====== Data excerpts

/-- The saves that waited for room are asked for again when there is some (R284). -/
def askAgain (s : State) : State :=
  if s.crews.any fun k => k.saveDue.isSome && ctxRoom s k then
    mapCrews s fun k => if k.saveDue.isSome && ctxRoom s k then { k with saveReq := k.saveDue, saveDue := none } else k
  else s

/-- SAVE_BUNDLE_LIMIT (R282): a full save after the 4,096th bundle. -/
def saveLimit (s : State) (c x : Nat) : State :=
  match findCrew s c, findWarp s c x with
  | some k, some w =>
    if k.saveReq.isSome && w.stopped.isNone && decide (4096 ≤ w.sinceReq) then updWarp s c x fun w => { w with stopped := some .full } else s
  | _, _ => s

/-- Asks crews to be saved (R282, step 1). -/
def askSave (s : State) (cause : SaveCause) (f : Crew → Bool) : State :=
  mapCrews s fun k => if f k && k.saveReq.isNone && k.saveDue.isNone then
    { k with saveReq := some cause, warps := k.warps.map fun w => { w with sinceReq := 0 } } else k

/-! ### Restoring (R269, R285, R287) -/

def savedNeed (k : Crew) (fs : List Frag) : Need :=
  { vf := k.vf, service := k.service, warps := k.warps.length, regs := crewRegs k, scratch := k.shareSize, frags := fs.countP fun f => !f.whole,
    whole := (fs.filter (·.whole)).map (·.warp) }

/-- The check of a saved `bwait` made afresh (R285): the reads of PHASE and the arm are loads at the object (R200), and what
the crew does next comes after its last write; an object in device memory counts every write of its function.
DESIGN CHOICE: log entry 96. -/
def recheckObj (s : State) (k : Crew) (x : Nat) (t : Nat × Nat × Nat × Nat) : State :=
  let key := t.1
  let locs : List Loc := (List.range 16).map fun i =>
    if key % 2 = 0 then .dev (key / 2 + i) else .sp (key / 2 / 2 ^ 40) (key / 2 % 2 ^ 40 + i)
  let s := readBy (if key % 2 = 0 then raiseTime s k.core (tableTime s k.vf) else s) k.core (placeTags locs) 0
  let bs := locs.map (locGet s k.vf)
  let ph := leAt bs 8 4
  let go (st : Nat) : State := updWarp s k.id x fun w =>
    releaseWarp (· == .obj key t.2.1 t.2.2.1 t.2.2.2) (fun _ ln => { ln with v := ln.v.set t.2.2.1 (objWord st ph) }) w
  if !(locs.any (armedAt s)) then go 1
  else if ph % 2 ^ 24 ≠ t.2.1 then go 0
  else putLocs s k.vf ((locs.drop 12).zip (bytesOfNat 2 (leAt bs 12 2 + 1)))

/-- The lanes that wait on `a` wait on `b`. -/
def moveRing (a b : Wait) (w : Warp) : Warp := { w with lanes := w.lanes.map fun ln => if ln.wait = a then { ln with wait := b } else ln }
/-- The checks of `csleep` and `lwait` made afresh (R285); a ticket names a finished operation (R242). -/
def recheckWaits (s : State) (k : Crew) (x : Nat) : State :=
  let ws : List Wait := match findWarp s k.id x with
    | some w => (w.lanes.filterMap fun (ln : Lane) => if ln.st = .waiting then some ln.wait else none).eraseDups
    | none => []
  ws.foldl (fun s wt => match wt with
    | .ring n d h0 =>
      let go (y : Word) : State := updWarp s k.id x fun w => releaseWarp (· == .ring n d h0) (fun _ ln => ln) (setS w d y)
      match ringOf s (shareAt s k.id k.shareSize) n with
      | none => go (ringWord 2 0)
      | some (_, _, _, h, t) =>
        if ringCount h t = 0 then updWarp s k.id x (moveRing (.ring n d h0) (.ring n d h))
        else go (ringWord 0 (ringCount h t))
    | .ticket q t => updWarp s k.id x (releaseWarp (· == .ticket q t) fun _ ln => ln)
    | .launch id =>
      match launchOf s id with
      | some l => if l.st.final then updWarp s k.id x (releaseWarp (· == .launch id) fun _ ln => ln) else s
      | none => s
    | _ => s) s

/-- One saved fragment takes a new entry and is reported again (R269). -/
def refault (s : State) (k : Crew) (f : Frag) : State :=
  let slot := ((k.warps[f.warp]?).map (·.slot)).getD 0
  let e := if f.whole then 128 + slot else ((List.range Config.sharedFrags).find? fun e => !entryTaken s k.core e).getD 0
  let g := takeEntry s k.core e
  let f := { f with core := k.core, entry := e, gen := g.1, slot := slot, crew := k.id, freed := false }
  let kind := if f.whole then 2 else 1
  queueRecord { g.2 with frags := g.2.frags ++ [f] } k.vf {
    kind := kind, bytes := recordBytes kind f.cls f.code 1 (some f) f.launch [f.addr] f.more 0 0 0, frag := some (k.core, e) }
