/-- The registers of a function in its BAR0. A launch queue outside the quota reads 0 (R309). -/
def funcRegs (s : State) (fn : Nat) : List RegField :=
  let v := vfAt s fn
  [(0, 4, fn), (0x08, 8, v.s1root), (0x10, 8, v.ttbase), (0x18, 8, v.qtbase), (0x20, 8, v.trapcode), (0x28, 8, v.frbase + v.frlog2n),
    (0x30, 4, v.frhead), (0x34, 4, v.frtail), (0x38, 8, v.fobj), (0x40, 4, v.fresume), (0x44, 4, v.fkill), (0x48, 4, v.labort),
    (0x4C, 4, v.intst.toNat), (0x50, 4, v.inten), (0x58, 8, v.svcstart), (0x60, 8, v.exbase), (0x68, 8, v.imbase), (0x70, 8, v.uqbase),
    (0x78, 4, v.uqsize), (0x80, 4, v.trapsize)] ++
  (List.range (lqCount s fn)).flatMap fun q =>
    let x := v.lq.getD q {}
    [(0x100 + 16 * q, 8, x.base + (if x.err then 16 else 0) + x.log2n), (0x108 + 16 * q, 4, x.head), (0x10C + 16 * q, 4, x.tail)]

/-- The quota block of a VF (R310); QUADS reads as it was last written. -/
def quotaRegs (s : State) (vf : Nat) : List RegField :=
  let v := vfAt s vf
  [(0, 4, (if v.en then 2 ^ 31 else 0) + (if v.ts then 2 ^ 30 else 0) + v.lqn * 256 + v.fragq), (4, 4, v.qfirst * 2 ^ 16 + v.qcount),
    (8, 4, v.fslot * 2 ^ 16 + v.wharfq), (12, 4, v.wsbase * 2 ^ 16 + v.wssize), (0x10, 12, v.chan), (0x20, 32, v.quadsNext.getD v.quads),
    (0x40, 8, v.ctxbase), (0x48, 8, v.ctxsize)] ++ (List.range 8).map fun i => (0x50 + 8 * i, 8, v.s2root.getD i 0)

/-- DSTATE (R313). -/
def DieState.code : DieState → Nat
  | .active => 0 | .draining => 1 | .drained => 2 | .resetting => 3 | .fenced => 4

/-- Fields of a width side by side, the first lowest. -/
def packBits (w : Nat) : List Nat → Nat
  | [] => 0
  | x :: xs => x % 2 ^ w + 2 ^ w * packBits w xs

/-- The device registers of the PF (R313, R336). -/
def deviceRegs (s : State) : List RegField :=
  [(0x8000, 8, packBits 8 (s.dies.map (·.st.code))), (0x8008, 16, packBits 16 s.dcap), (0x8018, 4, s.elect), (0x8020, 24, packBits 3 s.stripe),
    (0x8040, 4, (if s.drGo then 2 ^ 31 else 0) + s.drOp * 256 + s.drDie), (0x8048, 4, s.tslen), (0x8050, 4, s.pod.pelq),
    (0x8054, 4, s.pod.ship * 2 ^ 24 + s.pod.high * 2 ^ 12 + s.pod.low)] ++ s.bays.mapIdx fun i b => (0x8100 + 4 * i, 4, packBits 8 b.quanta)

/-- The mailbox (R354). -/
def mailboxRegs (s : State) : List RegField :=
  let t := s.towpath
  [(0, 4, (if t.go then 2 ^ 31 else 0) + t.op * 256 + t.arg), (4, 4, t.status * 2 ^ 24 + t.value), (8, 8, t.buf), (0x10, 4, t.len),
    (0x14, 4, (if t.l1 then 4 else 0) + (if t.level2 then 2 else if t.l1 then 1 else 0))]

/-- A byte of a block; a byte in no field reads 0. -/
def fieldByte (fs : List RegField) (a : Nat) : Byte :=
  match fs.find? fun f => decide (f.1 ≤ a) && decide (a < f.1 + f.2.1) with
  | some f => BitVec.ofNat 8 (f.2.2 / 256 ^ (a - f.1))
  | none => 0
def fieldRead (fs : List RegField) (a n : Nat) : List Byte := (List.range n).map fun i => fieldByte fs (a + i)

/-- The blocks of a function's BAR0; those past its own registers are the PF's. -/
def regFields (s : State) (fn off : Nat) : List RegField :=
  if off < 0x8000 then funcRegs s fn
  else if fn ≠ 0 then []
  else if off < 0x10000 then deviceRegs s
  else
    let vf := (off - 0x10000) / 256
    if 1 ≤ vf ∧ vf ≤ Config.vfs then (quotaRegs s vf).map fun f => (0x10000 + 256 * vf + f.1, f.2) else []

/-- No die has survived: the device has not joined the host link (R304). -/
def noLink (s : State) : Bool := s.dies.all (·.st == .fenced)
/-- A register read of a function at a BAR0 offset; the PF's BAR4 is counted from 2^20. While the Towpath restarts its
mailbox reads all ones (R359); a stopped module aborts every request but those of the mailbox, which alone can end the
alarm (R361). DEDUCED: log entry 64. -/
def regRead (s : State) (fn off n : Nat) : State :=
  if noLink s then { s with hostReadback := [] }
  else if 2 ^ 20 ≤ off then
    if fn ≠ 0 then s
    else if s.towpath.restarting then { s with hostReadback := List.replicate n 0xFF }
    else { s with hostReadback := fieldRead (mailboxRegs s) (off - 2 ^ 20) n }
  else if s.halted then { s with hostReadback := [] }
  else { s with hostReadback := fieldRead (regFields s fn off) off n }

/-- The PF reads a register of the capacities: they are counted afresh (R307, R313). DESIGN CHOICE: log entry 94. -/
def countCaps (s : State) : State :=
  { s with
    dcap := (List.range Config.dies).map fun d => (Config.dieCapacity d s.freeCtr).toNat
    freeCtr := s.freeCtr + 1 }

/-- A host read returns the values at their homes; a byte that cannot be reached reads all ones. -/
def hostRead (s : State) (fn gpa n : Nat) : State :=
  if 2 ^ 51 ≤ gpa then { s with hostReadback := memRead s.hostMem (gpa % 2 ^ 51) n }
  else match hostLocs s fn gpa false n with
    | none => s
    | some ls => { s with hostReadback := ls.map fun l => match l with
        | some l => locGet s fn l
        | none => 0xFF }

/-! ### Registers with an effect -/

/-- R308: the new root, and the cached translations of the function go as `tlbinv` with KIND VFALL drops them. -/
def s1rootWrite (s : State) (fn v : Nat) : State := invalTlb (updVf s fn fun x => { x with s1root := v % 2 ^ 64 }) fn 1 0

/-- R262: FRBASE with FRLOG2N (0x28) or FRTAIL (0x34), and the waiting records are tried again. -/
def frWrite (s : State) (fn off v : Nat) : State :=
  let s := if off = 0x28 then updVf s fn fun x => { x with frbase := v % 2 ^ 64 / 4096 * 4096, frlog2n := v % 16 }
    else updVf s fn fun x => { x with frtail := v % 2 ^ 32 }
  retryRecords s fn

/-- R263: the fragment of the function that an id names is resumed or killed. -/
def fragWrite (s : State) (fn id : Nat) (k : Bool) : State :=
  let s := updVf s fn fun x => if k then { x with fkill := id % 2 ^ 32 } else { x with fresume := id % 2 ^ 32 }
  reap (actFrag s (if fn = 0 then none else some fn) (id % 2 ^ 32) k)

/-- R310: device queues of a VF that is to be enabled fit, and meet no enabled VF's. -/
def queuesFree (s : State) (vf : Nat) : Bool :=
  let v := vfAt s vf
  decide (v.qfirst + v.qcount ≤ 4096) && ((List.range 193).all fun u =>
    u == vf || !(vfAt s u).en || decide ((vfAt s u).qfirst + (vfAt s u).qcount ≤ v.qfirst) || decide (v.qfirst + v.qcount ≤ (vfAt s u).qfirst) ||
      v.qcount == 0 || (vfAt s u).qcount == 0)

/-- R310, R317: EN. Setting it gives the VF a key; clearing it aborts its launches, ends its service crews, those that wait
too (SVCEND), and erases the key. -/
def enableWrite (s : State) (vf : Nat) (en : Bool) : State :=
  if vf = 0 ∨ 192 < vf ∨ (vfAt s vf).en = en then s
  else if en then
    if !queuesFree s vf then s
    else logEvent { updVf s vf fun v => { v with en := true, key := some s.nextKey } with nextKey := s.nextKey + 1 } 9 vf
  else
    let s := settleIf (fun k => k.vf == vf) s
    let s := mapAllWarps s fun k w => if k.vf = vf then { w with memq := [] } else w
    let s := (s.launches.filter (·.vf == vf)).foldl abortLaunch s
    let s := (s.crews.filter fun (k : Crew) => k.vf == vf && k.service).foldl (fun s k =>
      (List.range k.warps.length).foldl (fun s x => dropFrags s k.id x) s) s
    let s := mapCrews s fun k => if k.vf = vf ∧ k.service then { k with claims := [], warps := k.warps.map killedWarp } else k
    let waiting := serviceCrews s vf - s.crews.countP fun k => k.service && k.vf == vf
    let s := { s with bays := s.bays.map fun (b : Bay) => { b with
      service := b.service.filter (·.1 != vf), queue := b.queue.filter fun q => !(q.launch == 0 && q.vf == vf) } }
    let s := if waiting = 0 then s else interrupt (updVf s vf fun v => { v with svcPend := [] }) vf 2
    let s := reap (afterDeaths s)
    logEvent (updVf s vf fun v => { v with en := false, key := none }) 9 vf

============

■ Task to carry out
Would you please repeat exactly the lines above, starting at the line with "def packBits (w : Nat) : List Nat → Nat" and stopping at the line with "[(0x8000, 8, packBits", both included?

■ Result of the task
def packBits (w : Nat) : List Nat → Nat
  | [] => 0
  | x :: xs => x % 2 ^ w + 2 ^ w * packBits w xs

/-- The device registers of the PF (R313, R336). -/
def deviceRegs (s : State) : List RegField :=
  [(0x8000, 8, packBits 8 (s.dies.map (·.st.code))), (0x8008, 16, packBits 16 s.dcap), (0x8018, 4, s.elect), (0x8020, 24, packBits 3 s.stripe),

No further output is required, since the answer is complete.